* WORK ITEM: Using the entries below, output each line exactly from the first through the one that contains "log⟩ :: s.time.last.filter".

* INPUT DATA:
/-- PTP messages: what is counted, kept, answered and measured (R240, R243, R244). Where the spec leaves it open, it rests on the model's choices (log 104, 105, 106, 107, 109, 113). -/
def Obligations.TimeMessagesLead : Prop :=
  (∀ (s : State) (port via gm dom t1 t2 : Nat) (corr log : Int), s.Sound → s.ptpTaken port via dom = true → -7 ≤ log → log ≤ 0 → s.time.gm = some gm → Leads (.ptpSync port via gm dom t1 t2 corr log true) s fun t => t.rd (Reg.TIME.CNT_RX_SYNC.COUNT port) = min (s.rd (Reg.TIME.CNT_RX_SYNC.COUNT port) + 1) (2 ^ 32 - 1) ∧ t.out = [] ∧ Frame [(Reg.TIME.CNT_RX_SYNC.COUNT port).off] [] { s with time := { s.time with heard := (port, s.up, log) :: s.time.heard.filter (·.1 != port), waiting := ⟨port, t1, ((t2 : Int) + sgn 32 (s.rd (Reg.TIME.PORT_LAT_RX.PS port))).toNat, corr, log⟩ :: s.time.waiting.filter (·.port != port) } } t) ∧
  (∀ (s : State) (port via gm dom t1 t2 : Nat) (corr log : Int), s.Sound → s.ptpTaken port via dom = true → -7 ≤ log → log ≤ 0 → s.time.gm = some gm → port ≠ s.srcPort → Leads (.ptpSync port via gm dom t1 t2 corr log false) s fun t => t.rd (Reg.TIME.CNT_RX_SYNC.COUNT port) = min (s.rd (Reg.TIME.CNT_RX_SYNC.COUNT port) + 1) (2 ^ 32 - 1) ∧ Frame [(Reg.TIME.CNT_RX_SYNC.COUNT port).off] [] { s with time := { s.time with heard := (port, s.up, log) :: s.time.heard.filter (·.1 != port), last := ⟨port, t1, ((t2 : Int) + sgn 32 (s.rd (Reg.TIME.PORT_LAT_RX.PS port))).toNat, corr, log⟩ :: s.time.last.filter (·.port != port) } } t) ∧
  (∀ (s : State) (port via gm dom t1 t2 : Nat) (corr log : Int) (off : Int), s.Sound → s.ptpTaken port via dom = true → -7 ≤ log → log ≤ 0 → s.time.gm = some gm → port = s.srcPort → s.servoMode = 0 → s.servo = 0 → off = (((t2 : Int) + sgn 32 (s.rd (Reg.TIME.PORT_LAT_RX.PS port))).toNat - (t1 : Int)) * (ps : Int) - corrUnits corr - s.pathDelay port - s.rdPs (Reg.TIME.PORT_ASYM.PS port) → beyond off (max 100 (s.rd Reg.TIME.STEP_LIMIT.NS)) = false → Leads (.ptpSync port via gm dom t1 t2 corr log false) s fun t => t.rd Reg.TIME.OFFSET_LAST.PS = unsgn 32 (clampI (-2147483648) 2147483647 (divRound off ps)) ∧ t.servo = 1 ∧ t.freqAdj = clampI (-343597384) 343597384 (s.freqAdj - divRound (s.rd Reg.TIME.SERVO_GAIN.KI * off * nomInc * 2 ^ (-log).toNat) (65536 * sec)) ∧ t.time.slew = divRound (divRound (-(s.rd Reg.TIME.SERVO_GAIN.KP * off)) 65536) fu ∧ t.now = s.now ∧ t.dev = s.dev ∧ t.gan = s.gan) ∧
  (∀ (s : State) (port via gm dom t1 : Nat) (corr : Int) (m : SyncMsg), s.ptpTaken port via dom = true → (s.time.waiting.find? (fun w => w.port == port) = some m) → s.time.gm = some gm → m.port ≠ s.srcPort → Leads (.ptpFollowUp port via gm dom t1 corr) s fun t => t = { s with out := [], time := { s.time with waiting := s.time.waiting.filter (·.port != port), last := { m with t1 := t1, corr := m.corr + corr } :: s.time.last.filter (·.port != m.port) } }) ∧
  (∀ (s : State) (t3 : Nat), s.pageRun 0x8000 = true → s.flag (Reg.TIME.PORT_CFG.ENABLE s.srcPort) = true → s.flag Reg.TIME.TIME_CTRL.PROFILE = false → s.servoMode < 2 → Leads (.ptpDelayReqSend t3) s fun t => t = { s with out := [.ptp s.srcPort 1 0 false], time := { s.time with asked := some (s.srcPort, ((t3 : Int) + sgn 32 (s.rd (Reg.TIME.PORT_LAT_TX.PS s.srcPort))).toNat) } }) ∧
  (∀ (s : State) (port via dom t3 t4 : Nat) (corr : Int) (m : SyncMsg), s.flag Reg.TIME.TIME_CTRL.PROFILE = false → s.ptpTaken port via dom = true → s.time.asked = some (port, t3) → (s.time.last.find? (fun w => w.port == port) = some m) → port ≠ s.srcPort → Leads (.ptpDelayResp port via dom t4 corr) s fun t => t = { s with out := [], time := { s.time with asked := none, delays := alPut s.time.delays port ((divRound ((((m.t2 : Int) - m.t1) + ((t4 : Int) - t3)) * (ps : Int) - corrUnits (m.corr + corr)) 2 :: (alGet s.time.delays port).getD []).take 16) } }) ∧
  (∀ (s : State) (port via dom t4 : Nat) (corr : Int), s.Sound → port < 2 → s.ptpOver port via = true → s.flag Reg.TIME.TIME_CTRL.PROFILE = true → Leads (.ptpDelayResp port via dom t4 corr) s fun t => t.rd (Reg.TIME.CNT_PROFILE_DROP.COUNT port) = min (s.rd (Reg.TIME.CNT_PROFILE_DROP.COUNT port) + 1) (2 ^ 32 - 1) ∧ Frame [(Reg.TIME.CNT_PROFILE_DROP.COUNT port).off] [] s t) ∧
  (∀ (s : State) (port via turn : Nat) (corr : Int), s.ptpOver port via = true → s.flag Reg.TIME.TIME_CTRL.PROFILE = true → s.pageRun 0x8000 = true → Leads (.ptpPdelayReq port via corr turn) s fun t => t = { s with out := [.ptp port 3 (corr + divRound (((turn : Int) + (sgn 32 (s.rd (Reg.TIME.PORT_LAT_TX.PS port)) - sgn 32 (s.rd (Reg.TIME.PORT_LAT_RX.PS port)))) * 65536) 1000) false] }) ∧
  (∀ (s : State) (port via turn : Nat) (corr : Int), s.Sound → s.ptpOver port via = true → s.flag Reg.TIME.TIME_CTRL.PROFILE = false → Leads (.ptpPdelayReq port via corr turn) s fun t => t.rd (Reg.TIME.CNT_PROFILE_DROP.COUNT port) = min (s.rd (Reg.TIME.CNT_PROFILE_DROP.COUNT port) + 1) (2 ^ 32 - 1) ∧ Frame [(Reg.TIME.CNT_PROFILE_DROP.COUNT port).off] [] s t) ∧
  (∀ (s : State) (port trip turn : Nat), s.Sound → port < 2 → s.pageRun 0x8000 = true → s.flag (Reg.TIME.PORT_CFG.ENABLE port) = true → s.flag Reg.TIME.TIME_CTRL.PROFILE = true → Leads (.ptpPdelayExchange port (some (trip, turn))) s fun t => t.rd (Reg.TIME.LINK_DELAY.PS port) = (clampI 0 4294967295 (divRound ((trip : Int) + (sgn 32 (s.rd (Reg.TIME.PORT_LAT_RX.PS port)) - sgn 32 (s.rd (Reg.TIME.PORT_LAT_TX.PS port))) - turn) 2)).toNat ∧ t.out = [.ptp port 2 0 false] ∧ Frame [(Reg.TIME.LINK_DELAY.PS port).off] [] s t) ∧
  (∀ (s : State) (port : Nat), s.Sound → port < 2 → s.pageRun 0x8000 = true → s.flag (Reg.TIME.PORT_CFG.ENABLE port) = true → s.flag Reg.TIME.TIME_CTRL.PROFILE = true → Leads (.ptpPdelayExchange port none) s fun t => t.rd (Reg.TIME.CNT_PDELAY_FAIL.COUNT port) = min (s.rd (Reg.TIME.CNT_PDELAY_FAIL.COUNT port) + 1) (2 ^ 32 - 1) ∧ Frame [(Reg.TIME.CNT_PDELAY_FAIL.COUNT port).off] [] s t) ∧
  (∀ (s : State) (port via dom id : Nat) (data : List Nat), s.Sound → s.ptpTaken port via dom = true → s.time.masters = [] → s.time.gm = none → Leads (.ptpAnnounce port via dom id data) s fun t => t.time = { s.time with gm := some id, masters := [⟨port, id, data⟩], waiting := [], asked := none } ∧ t.rd Reg.TIME.GM_ID_LO.ID = id % 2 ^ 32 ∧ t.rd Reg.TIME.GM_ID_HI.ID = id / 2 ^ 32 % 2 ^ 32 ∧ t.servo = s.servo ∧ Frame [Reg.TIME.GM_ID_LO.ID.off, Reg.TIME.GM_ID_HI.ID.off, (Reg.TIME.PORT_STATE.STATE 0).off, (Reg.TIME.PORT_STATE.STATE 1).off] [] { s with time := t.time } t) ∧
  (∀ (s : State) (port via dom id g : Nat) (data : List Nat), s.Sound → s.ptpTaken port via dom = true → s.time.masters = [] → s.time.gm = some g → g ≠ id → s.servoMode ≠ 3 → Leads (.ptpAnnounce port via dom id data) s fun t => t.time.gm = some id ∧ t.rd Reg.TIME.GM_ID_LO.ID = id % 2 ^ 32 ∧ t.rd Reg.TIME.GM_ID_HI.ID = id / 2 ^ 32 % 2 ^ 32 ∧ t.servo = 1 ∧ t.HasEvt 0x8000 23 ∧ t.now = s.now ∧ t.dev = s.dev)

/-- The servo: loss, switching, control writes, steps, offsets, slews and pulses per second (R243, R246, R248, R249, R250, R260). Where the spec leaves it open, it rests on the model's choices (log 104, 105, 110, 111, 112, 113). -/
def Obligations.TimeServoLead : Prop :=
  (∀ (s : State), s.Sound → s.lost = true → s.servo = 2 → s.time.hist = [] → Leads .syncLoss s fun t => t.servo = 3 ∧ t.rd Reg.TIME.HOLDOVER_TIME.S = 0 ∧ t.time.slew = 0 ∧ t.time.holdAt = s.up ∧ t.freqAdj = s.freqAdj ∧ t.HasEvt 0x8000 18 ∧ t.HasEvt 0x8000 17 ∧ t.now = s.now ∧ t.dev = s.dev) ∧
  (∀ (s : State), s.Sound → s.lost = true → s.servo = 1 → s.time.reached = false → Leads .syncLoss s fun t => t.servo = 0 ∧ t.freqAdj = s.freqAdj ∧ t.now = s.now) ∧
  (∀ (s : State), s.Sound → s.pageRun 0x8000 = true → s.hears (1 - s.srcPort) = true → s.hears s.srcPort = false → s.linkUp (1 - s.srcPort) = true → s.flag (Reg.TIME.PORT_CFG.ENABLE (1 - s.srcPort)) = true → s.srcPort ≤ 1 → Leads .sourceSwitch s fun t => t.srcPort = 1 - s.srcPort ∧ t.rd Reg.TIME.CNT_SRC_SWITCH.COUNT = min (s.rd Reg.TIME.CNT_SRC_SWITCH.COUNT + 1) (2 ^ 32 - 1) ∧ t.HasEvt 0x8000 22 ∧ Frame [Reg.TIME.TIME_STATUS.SRC_PORT.off, Reg.TIME.CNT_SRC_SWITCH.COUNT.off, (Reg.TIME.PORT_STATE.STATE 0).off, (Reg.TIME.PORT_STATE.STATE 1).off] [0x8000] s t) ∧
  (∀ (s : State) (path : HostPath) (w : Word), s.Sound → s.Open 0x8040 → getBits w 16 8 ≤ 127 → getBits w 0 2 = s.servoMode → getBits w 8 2 = s.rd Reg.TIME.TIME_CTRL.SRC_SEL → Leads (.timeCtrlWrite path w) s fun t => t.rd Reg.TIME.TIME_CTRL.SERVO_MODE = getBits w 0 2 ∧ t.rd Reg.TIME.TIME_CTRL.PROFILE = getBits w 4 1 ∧ t.rd Reg.TIME.TIME_CTRL.SRC_SEL = getBits w 8 2 ∧ t.rd Reg.TIME.TIME_CTRL.TC_EN = getBits w 24 1 ∧ t.rd Reg.TIME.TIME_CTRL.DOMAIN = getBits w 16 8 ∧ Frame [Reg.TIME.TIME_CTRL.DOMAIN.off] [] s t) ∧
  (∀ (s : State) (path : HostPath) (w : Word), s.Sound → s.Open 0x8040 → 127 < getBits w 16 8 → getBits w 0 2 = s.servoMode → getBits w 8 2 = s.rd Reg.TIME.TIME_CTRL.SRC_SEL → Leads (.timeCtrlWrite path w) s fun t => t.rd Reg.TIME.TIME_CTRL.SERVO_MODE = getBits w 0 2 ∧ t.rd Reg.TIME.TIME_CTRL.PROFILE = getBits w 4 1 ∧ t.rd Reg.TIME.TIME_CTRL.SRC_SEL = getBits w 8 2 ∧ t.rd Reg.TIME.TIME_CTRL.TC_EN = getBits w 24 1 ∧ t.rd Reg.TIME.TIME_CTRL.DOMAIN = s.rd Reg.TIME.TIME_CTRL.DOMAIN ∧ t.rd (Reg.HDR.PG_ERRCNT.LAST_OFFSET 0x8000) = 0x40 ∧ Frame [Reg.TIME.TIME_CTRL.DOMAIN.off, 0x8020] [] s t) ∧
  (∀ (s : State) (path : HostPath) (w : Word), s.Sound → s.Open 0x8040 → getBits w 0 2 ≠ s.servoMode → Leads (.timeCtrlWrite path w) s fun t => t.rd Reg.TIME.TIME_CTRL.SERVO_MODE = getBits w 0 2 ∧ t.rd Reg.TIME.TIME_CTRL.PROFILE = getBits w 4 1 ∧ t.rd Reg.TIME.TIME_CTRL.SRC_SEL = getBits w 8 2 ∧ t.rd Reg.TIME.TIME_CTRL.TC_EN = getBits w 24 1 ∧ t.servo = 0 ∧ t.freqAdj = s.freqAdj ∧ t.now = s.now) ∧
  (∀ (s : State) (path : HostPath), s.Sound → s.Calm → s.Open 0x8064 → s.stepFree = true → s.time.tevs = [] → Leads (.timeCmdStep path) s fun t => t.now = s.rdTime 0x8058 % timeWrap ∧ t.time.slew = 0 ∧ t.rd Reg.TIME.CNT_STEP.COUNT = min (s.rd Reg.TIME.CNT_STEP.COUNT + 1) (2 ^ 32 - 1) ∧ t.HasEvt 0x8000 20 ∧ t.dev = s.dev ∧ t.gan = s.gan) ∧
  (∀ (s : State) (path : HostPath), s.Sound → s.Calm → s.Open 0x8064 → s.stepFree = false → Leads (.timeCmdStep path) s fun t => t.now = s.now ∧ t.HasEvt 0x8000 21 ∧ t.rd (Reg.HDR.PG_ERRCNT.LAST_OFFSET 0x8000) = 0x64 ∧ Frame [0x8020] [0x8000, 0] s t) ∧
  (∀ (s : State) (path : HostPath), s.Sound → s.Calm → s.Open 0x8064 → s.flag Reg.TIME.OFFSET_CFG.METHOD = false → Leads (.timeCmdOffset path) s fun t => t.time = { s.time with slew := divRound (sgn 32 (s.rd Reg.TIME.TIME_OFFSET.NS) * ns) fu } ∧ t.now = s.now ∧ Frame [] [0] { s with time := t.time } t) ∧
  (∀ (s : State) (path : HostPath), s.Sound → s.Calm → s.Open 0x8064 → s.flag Reg.TIME.OFFSET_CFG.METHOD = true → s.stepFree = true → s.time.tevs = [] → Leads (.timeCmdOffset path) s fun t => t.now = (((s.now : Int) + sgn 32 (s.rd Reg.TIME.TIME_OFFSET.NS) * ns) % (timeWrap : Int)).toNat ∧ t.time.slew = 0 ∧ t.rd Reg.TIME.CNT_STEP.COUNT = min (s.rd Reg.TIME.CNT_STEP.COUNT + 1) (2 ^ 32 - 1) ∧ t.HasEvt 0x8000 20 ∧ t.dev = s.dev ∧ t.gan = s.gan) ∧
  (∀ (s : State), s.Sound → s.clkRun = true → s.time.slew ≠ 0 → s.slewTerm = s.time.slew → Leads .slewComplete s fun t => t.time = { s.time with slew := 0 } ∧ t.now = (s.now + ((nomInc + s.freqAdj + s.time.slew) * fu).toNat) % timeWrap ∧ t.mon.clock = s.mon.clock + 1 ∧ t.dev = s.dev ∧ t.gan = s.gan ∧ t.pending = s.pending) ∧
  (∀ (s : State), (s.time.slew = 0 ∨ s.slewTerm ≠ s.time.slew) → Leads .slewComplete s fun t => t = { s with out := [] }) ∧
  (∀ (s : State) (T : Nat), (s.rd Reg.TIME.TS_CFG.EDGE_4 = 2 ∨ s.rd Reg.TIME.TS_CFG.EDGE_4 = 3) → s.time.tsq.length < 16 → s.time.tsq ≠ [] → Leads (.ppsInEdge T true) s fun t => t = { s with out := [], time := { s.time with tsq := s.time.tsq ++ [⟨T / 100 * 100, 4, true⟩] } }) ∧
  (∀ (s : State) (T : Nat), s.Sound → s.rd Reg.TIME.TS_CFG.EDGE_4 = 0 → s.pageRun 0x8000 = true → s.servoMode = 2 → s.servo = 0 → 2 * (T % 10 ^ 12) ≤ 10 ^ 12 → Leads (.ppsInEdge T false) s fun t => t.rd Reg.TIME.OFFSET_LAST.PS = unsgn 32 (clampI (-2147483648) 2147483647 (divRound (((T % 10 ^ 12 : Nat) : Int) * (ps : Int)) ps)) ∧ t.servo = 1) ∧
  (∀ (s : State), s.clkRun = true → s.ppsFree = true → s.ppsDue = true → Leads .ppsOutAssert s fun t => t = { s with out := [.pin 2 false], time := { s.time with ppsOn := true, ppsAt := s.up } }) ∧
  (∀ (s : State), (s.ppsFree = false ∨ s.ppsDue = false) → Leads .ppsOutAssert s fun t => t = { s with out := [] }) ∧
  (∀ (s : State), s.up < s.time.ppsAt + clampN 1 999 (s.rd Reg.TIME.PPS_CFG.WIDTH_MS) * ms → Leads .ppsOutEnd s fun t => t = { s with out := [] }) ∧
  (∀ (s : State), s.time.ppsAt + clampN 1 999 (s.rd Reg.TIME.PPS_CFG.WIDTH_MS) * ms ≤ s.up → Leads .ppsOutEnd s fun t => t = { s with out := [], time := { s.time with ppsOn := false } })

* ANSWER TO THIS EXERCISE:
/-- PTP messages: what is counted, kept, answered and measured (R240, R243, R244). Where the spec leaves it open, it rests on the model's choices (log 104, 105, 106, 107, 109, 113). -/
def Obligations.TimeMessagesLead : Prop :=
  (∀ (s : State) (port via gm dom t1 t2 : Nat) (corr log : Int), s.Sound → s.ptpTaken port via dom = true → -7 ≤ log → log ≤ 0 → s.time.gm = some gm → Leads (.ptpSync port via gm dom t1 t2 corr log true) s fun t => t.rd (Reg.TIME.CNT_RX_SYNC.COUNT port) = min (s.rd (Reg.TIME.CNT_RX_SYNC.COUNT port) + 1) (2 ^ 32 - 1) ∧ t.out = [] ∧ Frame [(Reg.TIME.CNT_RX_SYNC.COUNT port).off] [] { s with time := { s.time with heard := (port, s.up, log) :: s.time.heard.filter (·.1 != port), waiting := ⟨port, t1, ((t2 : Int) + sgn 32 (s.rd (Reg.TIME.PORT_LAT_RX.PS port))).toNat, corr, log⟩ :: s.time.waiting.filter (·.port != port) } } t) ∧
  (∀ (s : State) (port via gm dom t1 t2 : Nat) (corr log : Int), s.Sound → s.ptpTaken port via dom = true → -7 ≤ log → log ≤ 0 → s.time.gm = some gm → port ≠ s.srcPort → Leads (.ptpSync port via gm dom t1 t2 corr log false) s fun t => t.rd (Reg.TIME.CNT_RX_SYNC.COUNT port) = min (s.rd (Reg.TIME.CNT_RX_SYNC.COUNT port) + 1) (2 ^ 32 - 1) ∧ Frame [(Reg.TIME.CNT_RX_SYNC.COUNT port).off] [] { s with time := { s.time with heard := (port, s.up, log) :: s.time.heard.filter (·.1 != port), last := ⟨port, t1, ((t2 : Int) + sgn 32 (s.rd (Reg.TIME.PORT_LAT_RX.PS port))).toNat, corr, log⟩ :: s.time.last.filter (·.port != port) } } t) ∧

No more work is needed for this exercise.